Ma la lista potrebbe continuare: Musk si è espresso in modo controverso sulla sindacalizzazione dei dipendenti Tesla, sul Covid-19, su una criptovaluta chiamata Dogecoin (causando una forte oscillazione nella sua valutazione). Qui si dovrebbe aprire una lunga disquisizione sul concetto di libertà di espressione, sui diritti garantiti dal Primo Emendamento della Costituzione degli Stati Uniti, ma è un tema lungo e complesso: basti dire che in un certo senso Musk è un talebano del Primo Emendamento, sostiene cioè che tutto sia consentito nell’ambito del diritto alla libera espressione che quel particolare articolo gli garantirebbe. Non è una posizione condivisa da tutti: né in politica, né tra gli addetti ai lavori.
Il caso Trump
Infine, c’è l’elefante nella stanza: che va ovviamente affrontato. Cosa succederà a chi della piattaforma Twitter ha abusato per mesi, per anni, così da influenzare l’opinione pubblica facendo affermazioni spesso poco veritiere e finendo persino per ispirare una rivolta violenta in quel della capitale di uno stato sovrano? Donald Trump si è visto tagliato fuori da tutti i principali social media per averne violato sistematicamente le policy e i regolamenti, ne ha persino lanciato uno suo per cercare di far fronte alla situazione (con successo decisamente scarso): ora Elon Musk lo riammetterà, in nome della libertà di espressione? E cosa impedirà a Donald Trump di ricominciare a sostenere le proprie tesi politiche, fondate o infondate che siano?
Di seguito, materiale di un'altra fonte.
/-- R429: the next item of a transfer is queued. -/
def effectTransferFrameSend (journal : Fin 4096) (s : State) : State :=
  let j := journal.val
  match s.transfer j with
  | some x =>
    if !x.resolved || (x.port < 2 && s.quenched) then s
    else match x.records with
      | id :: rest =>
        let s := s.modTransfer j fun x => { x with records := rest }
        let s := match s.transferItem x id with
          | some (b, d, gen) =>
            let h : DataHead :=
              { frameType := 1, tenant := x.tenant.val, journal := j, frameSeq := x.frameSeq, itemId := id, itemLen := b.length
                genLast := gen }
            let fs := transferFrames h b (s.port x.port).cfg.mtu x.v6 d 0 (b.length + 1)
            let s := s.sendTransfer x id fs
            let s := s.modTransfer j fun x => { x with frameSeq := x.frameSeq + BitVec.ofNat 32 fs.length, done := x.done + 1, damage := [] }
            let s := if x.archive then { s with freeCtr := s.freeCtr + b.length } else s
            s.addUnits j 1
          | none => s
        s.finishTransfer j
      | [] => s.finishTransfer j
  | none => s

def execTransferFrameSend (t : Nat) (journal : Fin 4096) (s : State) : Host.Outcome State Fault Refusal :=
  .next (State.settle s (effectTransferFrameSend journal (s.advance t)))

/-! ## Stream rows (R433, R434, R442, R443) -/

/-- R433: whether a frame of so many bytes keeps a stream within its rate over the last 100 µs; a frame too large for one such span waits for its
own time. -/
def State.withinRate (s : State) (x : Stream) (c : StreamCfg) (wire : Nat) : Bool :=
  let near := x.recent.filter fun e => decide (s.clock < e.1 + ticksOfUs 100)
  let sum := (near.map (·.2)).sum
  let spaced := match x.recent with
    | (t, n) :: _ => decide (t + n * 625 / c.rateLimit ≤ s.clock)
    | [] => true
  decide (sum + wire ≤ 100 * c.rateLimit) || spaced

/-- R433: a stream queues its next frame. -/
def effectStreamFrameSend (stream : Fin 128) (s : State) : State :=
  let i := stream.val
  let x := s.stream i
  match x.cfg with
  | some c =>
    if !x.running || !x.resolved || s.quenched then s
    else if c.kind = 1 then s.sendVdif i c
    else match (s.ring (s.streamRing c)).nextFor (.stream stream) with
      | some it =>
        let (len, d) := fragment (s.port c.port).cfg.mtu c.v6 it.body.bytes.length x.itemPos x.damage
        if s.withinRate x c (wireBytes (s.port c.port).cfg c.v6 (44 + len + 8 * d.length)) then s.sendFragment i c it else s
      | none => s
  | none => s

def execStreamFrameSend (t : Nat) (stream : Fin 128) (s : State) : Host.Outcome State Fault Refusal :=
  .next (State.settle s (effectStreamFrameSend stream (s.advance t)))
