/-- R322 to R325, R327, R334, R335, R340, R344, R345: the DRAM controllers: refresh stalls for 311 ns and closes every row, temperature moves the
refresh class with its event, requests are accepted and issued clock by clock, reads are clean, corrected or poisoned, the patrol scrub
goes on in ascending address, the write delay drifts. The request issued is the first in the order of level, row hit, acceptance and port
among those that may be; the levels begin at 0.5, 0.75 and 0.9 of the target (waits in fifths of a nanosecond). -/
def Obligations.DramServes : Prop :=
  ∀ (t : Nat) (s0 : State),
    let traffic (k : Nat) (a : DramTraffic) (s : State) : State :=
      let x := { s.ctrl k with offered := (s.ctrl k).offered ++ a.offered.filter fun r => 16 ≤ r.port.val || r.port.val / 2 == k }
      let (x, ports) := (a.clocks.filter fun c => decide (c.at_ ≤ s.clock)).foldl (dramClock s.dram.hammerK) (x, s.dram.ports)
      let (x, ports) := x.accepts ports s.clock
      let s := s.modDram k fun _ => x
      { s with dram := { s.dram with ports } }
    (∀ (k : Fin 8), Gives (.dramRefresh t k) t s0 fun s =>
      s.modDram k.val fun x =>
        { x with stallUntil := s.clock + ticksOfNs 311, openRow := Vector.replicate 32 none, hits := Vector.replicate 32 0
                 closed := Vector.replicate 32 none })
    ∧ (∀ (k : Fin 8) (temp : Int), Gives (.dramTempRead t k temp) t s0 fun s =>
      let was := (s.ctrl k.val).hot
      let s := s.modDram k.val fun x => { x with temp, hot := if 85 < temp then true else if temp ≤ 80 then false else x.hot }
      if (s.ctrl k.val).hot = was then s else s.raiseStook k.val 10 (w16 (s.ctrl k.val).refi))
    ∧ (∀ (k : Fin 8) (offered : List DramRequest) (clocks : List Nat) (banks : List (BitVec 32)) (beats : List BeatDecode), Gives (.dramReadReturn t k offered clocks banks beats) t s0 fun s =>
      if !(s.ctrl k.val).serves then s.each (offered.filter fun r => !r.write) fun s r => s.poisonReader r.user
      else
        let s := traffic k.val { offered, clocks := clocks.zipWith DramClock.mk banks } s
        if s.clock < (s.ctrl k.val).stallUntil then s
        else match (s.ctrl k.val).issued with
        | [] => s
        | r :: rest =>
          let s := s.modDram k.val fun x => { x with issued := rest }
          let s := { s with dram := { s.dram with ports := answered s.dram.ports r s.clock } }
          match transferResult (s.ctrl k.val).marked beats with
          | .clean => s
          | .corrected lane => (s.modDram k.val fun x => if r.written then x else x.writeBack r.addr s.clock).dramCorrected k.val lane
          | .uncorrectable => s.dramUncorrectable k.val r.port.val r.addr r.user)
    ∧ (∀ (k : Fin 8) (beats : List BeatDecode), Gives (.patrolScrubRead t k beats) t s0 fun s =>
      if !(s.ctrl k.val).patrols s.dram.scrubHours s.clock then s
      else
        let a := (s.ctrl k.val).scrubAddr
        let queued := (s.ctrl k.val).writes.any (requestCovers · { port := 28, addr := a, at_ := s.clock })
        let s := s.modDram k.val (·.patrolStep s.dram.hammerK s.clock)
        if queued then s
        else match transferResult (s.ctrl k.val).marked beats with
          | .clean => s
          | .corrected lane => (s.modDram k.val fun x => x.writeBack a s.clock).dramCorrected k.val lane
          | .uncorrectable => s.dramUncorrectable k.val 0xFF a .other)
    ∧ (∀ (k : Fin 8) (lane : Fin 10) (up : Bool), Gives (.dramDriftTrack t k lane up) t s0 fun s =>
      if !(s.ctrl k.val).serves then s
      else
        let d : Int := if up then 1 else -1
        let s := s.modDram k.val fun x => { x with lanes := vmod x.lanes lane.val fun y =>
          { y with drift := y.drift + d, eyes := { y.eyes with writeDelay := y.eyes.writeDelay + BitVec.ofInt 8 d } } }
        let y := vget (s.ctrl k.val).lanes lane.val
        if 16 < y.drift.natAbs && !y.driftRaised then
          (s.modDram k.val fun x => { x with lanes := vmod x.lanes lane.val fun y => { y with driftRaised := true } }).raiseStook k.val 12
            (w8 lane.val ++ leInt 1 y.drift)
        else s)
    ∧ (∀ (x : Dram) (ports : List DramPort) (c : DramClock) (r : DramRequest), x.choose ports c = some r →
        r ∈ x.candidates ports c ∧ ∀ o ∈ x.candidates ports c, lexLt (x.rank ports c.at_ o) (x.rank ports c.at_ r) = false)
    ∧ ∀ wait target n, n < 4 → (n ≤ urgency wait target ↔ [0, 50, 75, 90].getD n 0 * (5 * target) ≤ 100 * wait)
Un altro aspetto da considerare quando si parla di libertà d’espressione è proprio la differenza tra censura e rispetto delle regole: perseguire il free speech senza alcuna limitazione significa altresì che sulla piattaforma dovrebbe essere consentito a chiunque di esprimere idee razziste, omofobe, di sostenere esecrabili posizioni a favore di crimini e criminali (pensate allo sfruttamento dei minori), di portare avanti campagne denigratorie ai danni di qualcuno senza alcuna limitazione, o di fare disinformazione in materia di scienza e salute. Volendo si torna alla questione del Primo Emendamento, ma di nuovo: non è questo il luogo dove sviscerare questa faccenda. E non tiriamo in ballo la sedicente cancel culture: l’ha fatto lo stesso Musk in un tweet, ma mi pare evidente che se ne parla non ci sia alcuna cancel culture in azione.
Comunque la si veda, in definitiva, siamo davanti a un uomo ricco e potente che sta prendendo il controllo di uno strumento che contribuisce a fare informazione: questo dovrebbe spingerci a riflettere sulla portata di quanto sta accadendo, più che esaltarci per l’ennesima vittoria del capitalismo. Le decisioni che verranno prese nei prossimi mesi, non appena le formalità di rito saranno espletate, condizioneranno il quadro generale dell’informazione planetaria: un’azienda che al momento è pubblica, dunque soggetta allo scrutinio di enti e investitori, non lo sarà più con tutto ciò che questo comporta. Per Elon Musk, per Donald Trump o per chiunque altro già oggi vanti un peso mediatico significativo non sarà mai davvero complesso farsi ascoltare da milioni di persone attraverso i mezzi di comunicazione: mentre per noi altri, che abbiamo una voce meno squillante, potrebbe diventare decisamente più difficile riuscire a farci sentire.